John Carlos Baez on Nostr: Everyone agrees that naive quantum gravity, where you posit a particle called the ...

Everyone agrees that naive quantum gravity, where you posit a particle called the 'graviton' interacting according to rules modeled after general relativity, is nonrenormalizable. But what does this actually mean? How bad is it?

In a renormalizable theory, as you increase the cutoff on the allowed mass of virtual particles, you can keep twiddling the parameters of your theory so that particle masses and charges as measured at low energies stay equal to their observed values.

For a nonrenormalizable theory you have to do more! As you boost the cutoff, you have to keep introducing more and more new interactions and twiddling *their* parameters, too!

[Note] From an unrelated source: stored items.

/-! ### VDOT (R484) -/

def dotInt (t : Ty) (r : Regs) (a b c : VReg) (i : Nat) : Nat :=
  let s := ((List.range 4).map fun j =>
    intVal (tySigned t) 8 (r.el a t (4 * i + j)) * intVal (tySigned t) 8 (r.el b t (4 * i + j))).sum
  (((vLane (r.getV c) i : Nat) + s) % (2 ^ 32 : Nat)).toNat

/-- One rounding of the exact sum. An opposite pair of infinite terms raises NV also beside a NaN. -/
def dotFloat (t : Ty) (m : Rnd) (r : Regs) (a b c : VReg) (i : Nat) : Nat × Flags :=
  let x (j : Nat) := (tyFmt t).decode (r.el a t (2 * i + j))
  let y (j : Nat) := (tyFmt t).decode (r.el b t (2 * i + j))
  let (p0, f0) := FV.mul (x 0) (y 0)
  let (p1, f1) := FV.mul (x 1) (y 1)
  let v := Fmt.f32.decode (vLane (r.getV c) i)
  let (s1, f2) := FV.add (r.rnd m) v p0
  let (s2, f3) := FV.add (r.rnd m) s1 p1
  let opposite := [v, p0, p1].contains (.inf true) && [v, p0, p1].contains (.inf false)
  Fmt.f32.deliver (r.rnd m) s2 (f0 ||| f1 ||| f2 ||| f3 ||| Flags.invalid opposite)

def execVdot (t : Ty) (m : Rnd) (k : KReg) (d a b c : VReg) (sy : Sync) (s : State) : Outcome :=
  strandStep s sy false false (pure ())
    (elemBody 32 k d fun r i => if t.isInt then (dotInt t r a b c i, 0) else dotFloat t m r a b c i)

/-! ### Moving lanes (R481) -/

def lanesInstr (sy : Sync) (body : (s : State) → M s Fin) (s : State) : Outcome :=
  strandStep s sy false false (pure ()) (body s)

/-- What VBCAST writes to lane i. -/
def bcastLane (sz : Size) (x : Word) (i : Nat) : Nat :=
  match sz with
  | .b => field x 0 8 * 0x1010101
  | .h => field x 0 16 * 0x10001
  | .w => field x 0 32
  | .d => if i % 2 = 0 then field x 0 32 else field x 32 32

def execVbcast (sz : Size) (m : KReg) (d : VReg) (a : XReg) (sy : Sync) : State → Outcome :=
  lanesInstr sy fun _ => elemBody 32 m d fun r i => (bcastLane sz (r.getX a) i, 0)

def vextBody (d : XReg) (a : VReg) (b : XReg) : M s0 Fin := do
  let n ← myCore
  aluBody d fun r => if (r.getX b).toNat < vlMax n then wordOf (vLane (r.getV a) (r.getX b).toNat) else 0

def execVext (d : XReg) (a : VReg) (b : XReg) (sy : Sync) : State → Outcome := lanesInstr sy fun _ => vextBody d a b

def vinsBody (d : VReg) (a b : XReg) : M s0 Fin := do
  let n ← myCore
  let c ← myCtx
  let i := (c.r.getX b).toNat
  if i < vlMax n then
    writeV d (vSetLane (c.r.getV d) i (lowBits (c.r.getX a) 32))
  return .next

def execVins (d : VReg) (a b : XReg) (sy : Sync) : State → Outcome := lanesInstr sy fun _ => vinsBody d a b

def vpermBody (m : KReg) (d a b : VReg) : M s0 Fin := do
  let n ← myCore
  elemBody 32 m d fun r i => (vLane (r.getV a) (vLane (r.getV b) i % vlMax n), 0)

def execVperm (m : KReg) (d a b : VReg) (sy : Sync) : State → Outcome := lanesInstr sy fun _ => vpermBody m d a b

def vrotBody (m : KReg) (d a : VReg) (b : XReg) : M s0 Fin := do
  let n ← myCore
  elemBody 32 m d fun r i => (vLane (r.getV a) ((i + (r.getX b).toNat) % vlMax n), 0)

def execVrot (m : KReg) (d a : VReg) (b : XReg) (sy : Sync) : State → Outcome := lanesInstr sy fun _ => vrotBody m d a b

def execViota (m : KReg) (d : VReg) (a : XReg) (sy : Sync) : State → Outcome :=
  lanesInstr sy fun _ => elemBody 32 m d fun r i => (((r.getX a).toNat + i) % 2 ^ 32, 0)

/-- Every lane below sr.vl is written. -/
def allLanes (d : VReg) (f : Regs → Nat → Nat) : M s0 Fin := do
  let c ← myCtx
  putElems d 32 ((List.range c.r.lanes).map fun i => (i, f c.r i)) 0

def execVsel (m : KReg) (d a b : VReg) (sy : Sync) : State → Outcome :=
  lanesInstr sy fun _ => allLanes d fun r i => if (r.getK m).getLsbD i then vLane (r.getV a) i else vLane (r.getV b) i

def execVcomp (m : KReg) (d a : VReg) (sy : Sync) : State → Outcome :=
  lanesInstr sy fun _ => allLanes d fun r i =>
    (((activeLanes r.lanes (r.getK m)).map fun j => vLane (r.getV a) j)[i]?).getD 0

/-! ### Reductions (R281, R487) -/

/-- Combine(lo, 2^n): absent where nothing is present; the flags of every Op. -/
def combine {α : Type} (op : α → α → α × Flags) (get : Nat → Option α) : Nat → Nat → Option α × Flags
  | 0, lo => (get lo, 0)
  | n + 1, lo =>
    let (x, f) := combine op get n lo
    let (y, g) := combine op get n (lo + 2 ^ n)
    match x, y with
    | some a, some b => let (v, h) := op a b; (some v, f ||| g ||| h)
    | some a, none => (some a, f ||| g)
    | none, y => (y, f ||| g)

/-- Op of VRED and VSCAN. -/
def redOp (t : Ty) (op : ROp) (m : Rnd) (a b : Nat) : Nat × Flags :=
  match op with
  | .add => if t.isInt then ((a + b) % 2 ^ 32, 0) else fAdd Fmt.f32 m a b
  | .min => elMinMax t true a b
  | .max => elMinMax t false a b
  | .and => (a &&& b, 0)
  | .or => (a ||| b, 0)
  | .xor => (a ^^^ b, 0)

/-- The identity of an Op (R487). -/
def redIdentity (t : Ty) (op : ROp) : Nat :=
  match op, t with
  | .add, _ => 0
  | .min, .i32 => 0x7FFFFFFF
  | .min, .u32 => 0xFFFFFFFF
  | .min, _ => 0x7F800000
  | .max, .i32 => 0x80000000
  | .max, .u32 => 0
  | .max, _ => 0xFF800000
  | .and, _ => 0xFFFFFFFF
  | .or, _ => 0
  | .xor, _ => 0

/-- Lane i when it is active. -/
def Regs.present (r : Regs) (m : KReg) (a : VReg) (i : Nat) : Option Nat :=
  if laneActive r.lanes (r.getK m) i then some (vLane (r.getV a) i) else none

/-- VRED's value over 2^n lanes, in bits 31..0, and its flags. -/
def redValue (t : Ty) (op : ROp) (m : Rnd) (k : KReg) (a : VReg) (n : Nat) (r : Regs) : Nat × Flags :=
  let (v, fl) := combine (redOp t op (r.rnd m)) (r.present k a) n 0
  (v.getD (redIdentity t op), fl)

def vredBody (t : Ty) (op : ROp) (m : Rnd) (k : KReg) (d : XReg) (a : VReg) : M s0 Fin := do
  let n ← myCore
  let c ← myCtx
  let (v, fl) := redValue t op m k a (if isEasel n then 3 else 6) c.r
  writeX d (cvtWord t v)
  raiseFlags fl
  return .next
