-- ==== Sys2Proof/Machine/Strand.lean ====
section
/-! DEFINITION. Instructions of strands: SPAWN, FINISH, EXIT, YIELD, TRACE, UNTRACE, STEP (R57, R60 to R66, R71 to R80, R295,
R413, R422, R458, R459, R465, R466, R472, R476, R495). -/

namespace Sys2Proof.Machine

open Sys2Proof

variable {s0 : State}

/-! ### SPAWN -/

/-- The record of R71 under the ASID of the strand that executes SPAWN. -/
def contRecOf (ws : List Word) (asid : BitVec 16) : ContRec :=
  let w (i : Nat) : Word := ws.getD i 0
  { code := w 3, frame := w 2, join := w 1, asid := asid, prio := (w 0).extractLsb' 2 3, cls := (w 0).extractLsb' 0 2 }

/-- The 32 bytes of a record as the die's ring holds them. -/
def ContRec.words (r : ContRec) : List Word :=
  [wordOf (r.asid.toNat * 2 ^ 48 + r.prio.toNat * 4 + r.cls.toNat), r.join, r.frame, r.code]

/-- EN and 2^LOG2N of a level (R72). -/
def ContQ.on (q : ContQ) : Bool := q.cfg.getLsbD 5
def ContQ.cap (q : ContQ) : Nat := 2 ^ field q.cfg 0 5
def ContQ.full (q : ContQ) : Bool := decide (q.cap ≤ q.recs.length)

/-- A record enters at the tail of a level; the ring in device memory takes its bytes (R72). DESIGN CHOICE (log 64): the die works
on its own copy of the records and does not read the ring back, and the slot written counts appends, whatever was removed
from the middle; the spec says neither. -/
def appendRec (die level : Nat) (r : ContRec) : M s0 Unit := do
  let s ← st
  let q := (s.die die).queue level
  let at_ := field q.cfg 12 34 * 4096 + 32 * (q.tail % q.cap)
  stampLines none at_ 32
  writeMem at_ (wordsBytes r.words)
  modDie die fun d =>
    let q := d.queue level
    { d with queues := TMap.put d.queues level { q with recs := q.recs ++ [(r, s.time)], tail := q.tail + 1 } }

/-- The place 8 i bytes on. -/
def LPlace.plus (p : LPlace) (n : Nat) : LPlace :=
  match p with
  | .loc a => .loc (a + n)
  | .phys pa => .phys (pa + n)
  | .far k => .far (k + n)
  | .region off => .region (off + n)

/-- A 32-byte or longer record that an instruction reads precisely: ALIGN, the causes of a load, POISON with the record's
address (R283, R458). -/
def readRecord (va : Word) (n align : Nat) : M s0 (List Word) := do
  checkAlign [va] align
  let s ← st
  drainStores s.cur
  let xs ← checkGlobal [va] n .load false
  waitLease xs
  let mut ws : List Word := []
  for i in List.range (n / 8) do
    for x in xs do
      match x.place with
      | some p =>
        let (v, bad) ← loadPlace (va + wordOf (8 * i)) 8 (p.plus (8 * i)) false false false
        if bad.isSome then trap .poison va
        ws := ws ++ [wordOf v]
      | none => pure ()
  return ws

/-- The record of a SPAWN that has not been read yet, and its level's queue. -/
def spawnRead (a : XReg) : M s0 (Option ContRec) := do
  let c ← myCtx
  let waits := c.wait.any fun w => match w.kind with | .spawn _ => true | _ => false
  if c.prog.ans == some .spawned then return none
  else if waits then stop .stall
  else
    let rec_ := c.r.getX a
    let ws ← readRecord rec_ 32 32
    legal (field (ws.headD 0) 5 43 == 0)
    let r := contRecOf ws c.r.asid
    let s ← st
    if !((s.die (dieOf s.cur)).queue r.prio.toNat).on then trap .xlate rec_
    else return some r

def spawnBody (sc : Scope) (r : Option ContRec) : M s0 Fin := do
  match r with
  | none => return .next
  | some r =>
    release sc
    let s ← st
    let die := dieOf s.cur
    let q := (s.die die).queue r.prio.toNat
    if q.full || !q.waiting.isEmpty then
      stop (.wait { kind := .spawn r, watches := [], all := false, deadline := none })
    else
      appendRec die r.prio.toNat r
      return .next

/-- SPAWN in a gang raises ILLEGAL (R72). -/
def execSpawn (a : XReg) (sy : Sync) (s : State) : Outcome :=
  strandStepE s sy false false (do let c ← myCtx; legal c.gang.isNone) (spawnRead a) (spawnBody sy.scope)

/-! ### EXIT and FINISH -/

/-- Steps 1 to 4 of R413: a line that turns out FAULTED traps before anything is done. -/
def endingBody (sy : Sync) : M s0 Unit := do
  let s ← st
  drainStores s.cur
  let c ← myCtx
  if (oldestFault c.lines).isSome then faultTrap
  endLeases s.cur false
  release sy.scope
  signalAtEnd sy

/-- R413: the strand's own signal stands in the body, before the add of a START strand, a release at system scope (R324). -/
def exitBody (sy : Sync) : M s0 Fin := do
  endingBody sy
  let s ← st
  match (s.ctx s.cur).start with
  | some d =>
    pushScope .system
    logAdd (s.reqOf s.cur) d.ref d.inc.toNat (some d.gen) s.cur
  | none => pure ()
  return .ended

def execExit (sy : Sync) (s : State) : Outcome := strandStep s sy false true (pure ()) (exitBody sy)

/-- R76, R422. -/
def finishBody (sy : Sync) : M s0 Fin := do
  endingBody sy
  let s ← st
  let c := s.ctx s.cur
  let join := c.join.getD 0
  if join ≠ 0 then
    match ← resolveRef (s.reqOf s.cur) { rd := false, wr := true } join with
    | .error cause => reportCtx s.cur .fault c.r.index.toNat join (causeWord cause)
    | .ok k =>
      let _ ← addAt k 1 none join (s.adder s.cur)
      pure ()
  return .ended

/-- FINISH in a strand that no record started, and on an Easel core, raises ILLEGAL (R40, R76). -/
def execFinish (sy : Sync) (s : State) : Outcome :=
  strandStep s sy false true (do let c ← myCtx; let n ← myCore; legal (c.join.isSome && !isEasel n)) (finishBody sy)

/-! ### YIELD -/

def yieldBody : M s0 Fin := return .yield

def execYield (sy : Sync) (s : State) : Outcome := strandStep s sy false false (pure ()) yieldBody

/-! ### TRACE and UNTRACE -/

/-- The status of R60 for position p. -/
def State.traceStatus (s : State) (core p : Nat) : Nat :=
  let leader := core / 8 * 8 + p
  let follows (n : Nat) : Bool := (s.core n).trace != .none
  if follows core then 2
  else if 7 < p || leader = core || (s.core leader).failed then 1
  else if follows leader then 2
  else if !(s.followers core).isEmpty then 3
  else if 7 ≤ (s.followers leader).length then 4
  else 0

/-- R472. -/
def traceBody (d a : XReg) (imm : Word) : M s0 Fin := do
  let s ← st
  let core := coreOf s.cur
  let p := ((s.ctx s.cur).r.getX a + imm).toNat
  let status := s.traceStatus core p
  writeX d (wordOf status)
  if status = 0 then modCore core fun c => { c with trace := .follower (core / 8 * 8 + p) false [] }
  return .next

def execTrace (d a : XReg) (imm : Word) (sy : Sync) (s : State) : Outcome :=
  strandStep s sy false false (onEasel false) (traceBody d a imm)

/-- R66, R476: a follower leaves; its next address is its leader's. DESIGN CHOICE (log 65): the spec does not say what becomes of a
follower that has yet to join when its leader executes UNTRACE; here it goes on waiting to join. -/
def untraceBody : M s0 Fin := do
  let s ← st
  if s.fwd.isSome then leaveTrace (coreOf s.cur)
  return .next

/-- In a core that neither leads nor follows UNTRACE is a no-op, its signal included. -/
def execUntrace (sy : Sync) (s : State) : Outcome :=
  let core := coreOf s.cur
  let alone := !s.isFollower core && (s.followers core).isEmpty
  let slot : M s Unit := match sy.sig with | some g => legalSlot g.slot.toNat | none => pure ()
  strandStep s (if alone then { sy with sig := none } else sy) false false slot untraceBody

/-! ### STEP -/

/-- Steps 2 to 5 of R465; step 6 is the commit that the last arrival makes. -/
def stepArrive (k : Nat) : M s0 Fin := do
  let c ← myCtx
  let s ← st
  if c.pend.any fun p => p.cause == .poison then
    match TMap.find s.launches k with
    | some l => upd (.launch k { l with rollDue := true })
    | none => pure ()
    gangRollback k
    stop .stall
  else
    match c.reported.head? with
    | some p => reportOldest.reportPend p
    | none => pure ()
    if s.engineBusy true fun b => s.ofCtx s.cur b then
      stop (.wait { kind := .step, watches := [], all := false, deadline := none })
    else
      -- the operations' writes are the strand's to release (R187, R465)
      showEngines fun e => e.owner == s.cur
      drainEngineFar fun p => p.owner == s.cur
      release .system
      modMe fun x => { x with gang := x.gang.map fun g => { g with arrived := true } }
      gangCheck k
      let c ← myCtx
      if c.prog.ans == some .stepped then
        acquire .system
        return .next
      else stop (.wait { kind := .step, watches := [], all := false, deadline := none })

def stepBody : M s0 Fin := do
  let c ← myCtx
  match c.gang with
  | none => illegal
  | some g =>
    if c.prog.ans == some .stepped then
      acquire .system
      return .next
    else if g.arrived then stop (.wait { kind := .step, watches := [], all := false, deadline := none })
    else
      if (oldestFault c.lines).isSome then faultTrap
      stepArrive g.launch

/-- STEP outside a gang, and on an Easel core, raises ILLEGAL (R40, R465). -/
def execStep (sy : Sync) (s : State) : Outcome :=
  strandStep s sy false false (do let c ← myCtx; let n ← myCore; legal (c.gang.isSome && !isEasel n)) stepBody

end Sys2Proof.Machine
end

In naive quantum gravity it works like this. General relativity only gives 3-graviton and 4-graviton interactions (one is shown below). But from these you can assemble diagrams involving more gravitons. When these diagrams include high-mass virtual gravitons, their effect on low-energy physics is to mimic 5-graviton interactions, 6-graviton interactions, etc. Thus, at low energies we get a theory noticeably different from general relativity! And as the cutoff increases, the problem gets worse: the n-graviton interactions for large n become bigger and bigger at low energies.

To prevent this, we need to *add* 5-graviton interactions, 6-graviton interactions etc. to our theory, with strengths chosen carefully to *cancel out* the problematic effects at low energies. And the higher our cutoff this is, the more of these interactions we need to add, to get a theory that acts like general relativity at low energies.

We might be able to do it. But in the old days nobody wanted to, because it's a huge pain in the ass.